How do you decide which data to put on which machine? We can borrow the previous idea of data sharding, that is, we hash the data and modulo the number of machines, and the final value is the number of cached machines that should be stored.
The tree
Binary tree -23 | binary tree based (on) : what kind of binary tree for use an array to store
Among them, in the binary tree numbered 2, all the leaf nodes are at the bottom level. Besides the leaf node, each node has two left and right child nodes. This kind of binary tree is called full binary tree. In the binary tree numbered 3, all the leaf nodes are in the bottom two layers, the leaf nodes of the last layer are arranged to the left, and the number of nodes of other layers except the last layer should reach the maximum. This kind of binary tree is called complete binary tree.
Traversal of binary trees
In fact, the front, middle and back traversal of binary tree is a recursive process. For example, pre-order traversal is essentially printing the root node, then recursively printing the left subtree, and then recursively printing the right subtree.
The former sequence traversal
Pre-traversal means that, for any node in the tree, the node is printed first, then its left subtree, and finally its right subtree.
In the sequence traversal
Middle-order traversal means that, for any node in the tree, the left subtree is printed first, then itself, and finally the right subtree.
After the sequence traversal
Post-traversal means that, for any node in the tree, the left subtree is printed first, then the right subtree, and finally the node itself.
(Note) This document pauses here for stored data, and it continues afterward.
-- ==== Sys2Proof/Machine/Vector.lean ====
section
/-! DEFINITION. The vector engine: elements, predicates and latencies (R214 to R217), and the meaning of each instruction of the V queue (R218 to R237). -/

namespace Sys2Proof.Machine

/-! ## Issued entries -/

/-- Start an issued entry of a timed queue at the current TCLK cycle: its last cycle, and the writes that are already known, each with
its cycle (R154, R215). -/
def State.startRun (s : State) (q : Queue) (e : Entry) (last : Nat) (wr : List (Nat × WEff)) : State :=
  let x := s.eng s.me
  let r : Run :=
    { e := e, q := q, t := (s.coach (coachOf s.me)).tclk, k := 0, last := last, push := last, wr := wr, data := []
      data2 := [], tile := none, tile2 := none, src := none, snaps := [], seen := true, early := [] }
  s.setEng s.me { x with run := x.run ++ [r] }

/-- Change the last issued entry of the core whose instruction is being carried out, in its issue cycle. -/
def State.mapLast (s : State) (f : Run → Run) : State :=
  let x := s.eng s.me
  match x.run.reverse with
  | [] => s
  | r :: rest => s.setEng s.me { x with run := rest.reverse ++ [f r] }

/-- Enqueue a V instruction, or carry out its issue (R89, R215). -/
def State.vop (s : State) (ins : Instr) (k : Option Cont) (grids : List GridOp) (cap : List Word)
    (issue : Entry → State) : Host.Outcome State Fault Refusal :=
  match s.focus.cur with
  | none => .next (s.enqueue .v ins k grids (.ok (cap, s)) noOperand none)
  | some e => .next (issue e)

/-! ## Elements (R214) -/

/-- The first n elements of b bytes each. -/
def elemsOf (b : Nat) : Nat → List Byte → List Nat
  | 0, _ => []
  | n + 1, bs => natOfBytes (bs.take b) :: elemsOf b n (bs.drop b)

/-- The elements of b bytes of a grid line. -/
def lineElems (b : Nat) (d : Dat) (g : GridOp) : List Nat := elemsOf b (256 / b) (lineBytes (readLine d g))

/-- Elements of b bytes as cells. -/
def elemCells (b : Nat) (xs : List Nat) : List Cell32 :=
  cellsOf (xs.length * b / 4) (xs.flatMap fun x => bytesOf b x)

/-- The cells that an element mask enables: for 64-bit elements the low cell of a pair governs both (R214). -/
def cellMask (b : Nat) (m : Word) : Word :=
  if b = 8 then (m &&& 0x5555555555555555) ||| ((m &&& 0x5555555555555555) <<< (1 : Nat)) else m

/-- Whether element k of b bytes is enabled (R214). -/
def elemOn (b : Nat) (m : Word) (k : Nat) : Bool := m.getLsbD (k * b / 4)

/-- Bytes of an integer element type: `.i32` or `.i8` (R217). -/
def iBytes (t : Bool) : Nat := if t then 1 else 4

/-- The data of the core whose instruction is being carried out. -/
def State.mine (s : State) : Dat := s.dat s.me

/-- The predicate of an entry as it stands at its issue (R215). -/
def State.vmask (s : State) (k : Option Cont) : Word := predMask (s.ctl s.me) (predOf k)

/-- Write a line at t + L - 1: the enabled cells of elements of b bytes (R214, R215). -/
def State.vwrite (s : State) (e : Entry) (lat : Nat) (d : GridOp) (b : Nat) (mask : Word) (xs : List Nat) : State :=
  s.startRun .v e (lat - 1) [(lat - 1, .grid (lineWrites d (cellMask b mask) (elemCells b xs)))]

/-! ## Elementwise forms -/

/-- A unary floating instruction (R219). -/
def State.vun (s : State) (ins : Instr) (t : FTy) (d a : GridOp) (k : Option Cont) (lat : Nat) (op : Val → Val) :
    Host.Outcome State Fault Refusal :=
  s.vop ins k [d, a] [] fun e =>
    s.vwrite e lat d t.bytes (s.vmask k)
      ((lineElems t.bytes s.mine a).map fun x => t.fmt.round .rne (op (t.fmt.decode x)))

/-- A binary floating instruction (R218). -/
def State.vbin (s : State) (ins : Instr) (t : FTy) (d a b : GridOp) (k : Option Cont) (lat : Nat) (op : Val → Val → Val) :
    Host.Outcome State Fault Refusal :=
  s.vop ins k [d, a, b] [] fun e =>
    s.vwrite e lat d t.bytes (s.vmask k)
      (List.zipWith (fun x y => t.fmt.round .rne (op (t.fmt.decode x) (t.fmt.decode y)))
        (lineElems t.bytes s.mine a) (lineElems t.bytes s.mine b))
Void preOrder(Node* root) {if (root == null) return; Print root preOrder(root->left); preOrder(root->right); } void inOrder(Node* root) {if (root == null) return; inOrder(root->left); Print root inOrder(root->right); } void postOrder(Node* root) {if (root == null) return; postOrder(root->left); postOrder(root->right); Print root //Copy the code
Binary tree and hash table comparison -24 | binary tree based (under) : with such efficient hash table, binary tree why need?
Binary search tree
A binary search tree requires that at any node in the tree, the value of each node in the left subtree is less than the value of this node, and the value of each node in the right subtree is greater than the value of this node.
1. Search operation of binary search tree
We take the root node, and if it’s equal to what we’re looking for, we return it. If the data you’re looking for is smaller than the value of the root node, recursively look it up in the left subtree; If the data you’re looking for is larger than the value of the root node, recursively look it up in the right subtree.
Here I put the code to find the implementation, posted below, combined with the code, it will be easier to understand.
Public class BinarySearchTree {private Node tree; public Node find(int data) { Node p = tree; while (p ! = null) { if (data < p.data) p = p.left; else if (data > p.data) p = p.right; else return p; } return null; } public static class Node { private int data; private Node left; private Node right; public Node(int data) { this.data = data; }}}Copy the code
2. Insert the binary search tree
If the data to be inserted is larger than that of the node and the right subtree of the node is empty, the new data is directly inserted into the position of the right child node. If it is not empty, the right subtree is recursively traversed to find the insertion location. Similarly, if the data to be inserted is smaller than the value of the node and the left subtree of the node is empty, the new data is inserted at the position of the left child node. If it is not empty, the left subtree is recursively traversed to find the insertion location.
Similarly, I have implemented the code for the insertion, which is posted below for you to see.
Public void insert(int data) {if (tree == null) {tree = new Node(data); return; } Node p = tree; while (p ! = null) { if (data > p.data) { if (p.right == null) { p.right = new Node(data); return; } p = p.right; } else { // data < p.data if (p.left == null) { p.left = new Node(data); return; } p = p.left; }}}Copy the code
3. Delete the binary search tree
According to the different number of child nodes of nodes to be deleted, we need to deal with three cases:
In the first case, if the node to be deleted has no children, we simply set the pointer to the node to be deleted to NULL in the parent node. For example, delete node 55 in the figure.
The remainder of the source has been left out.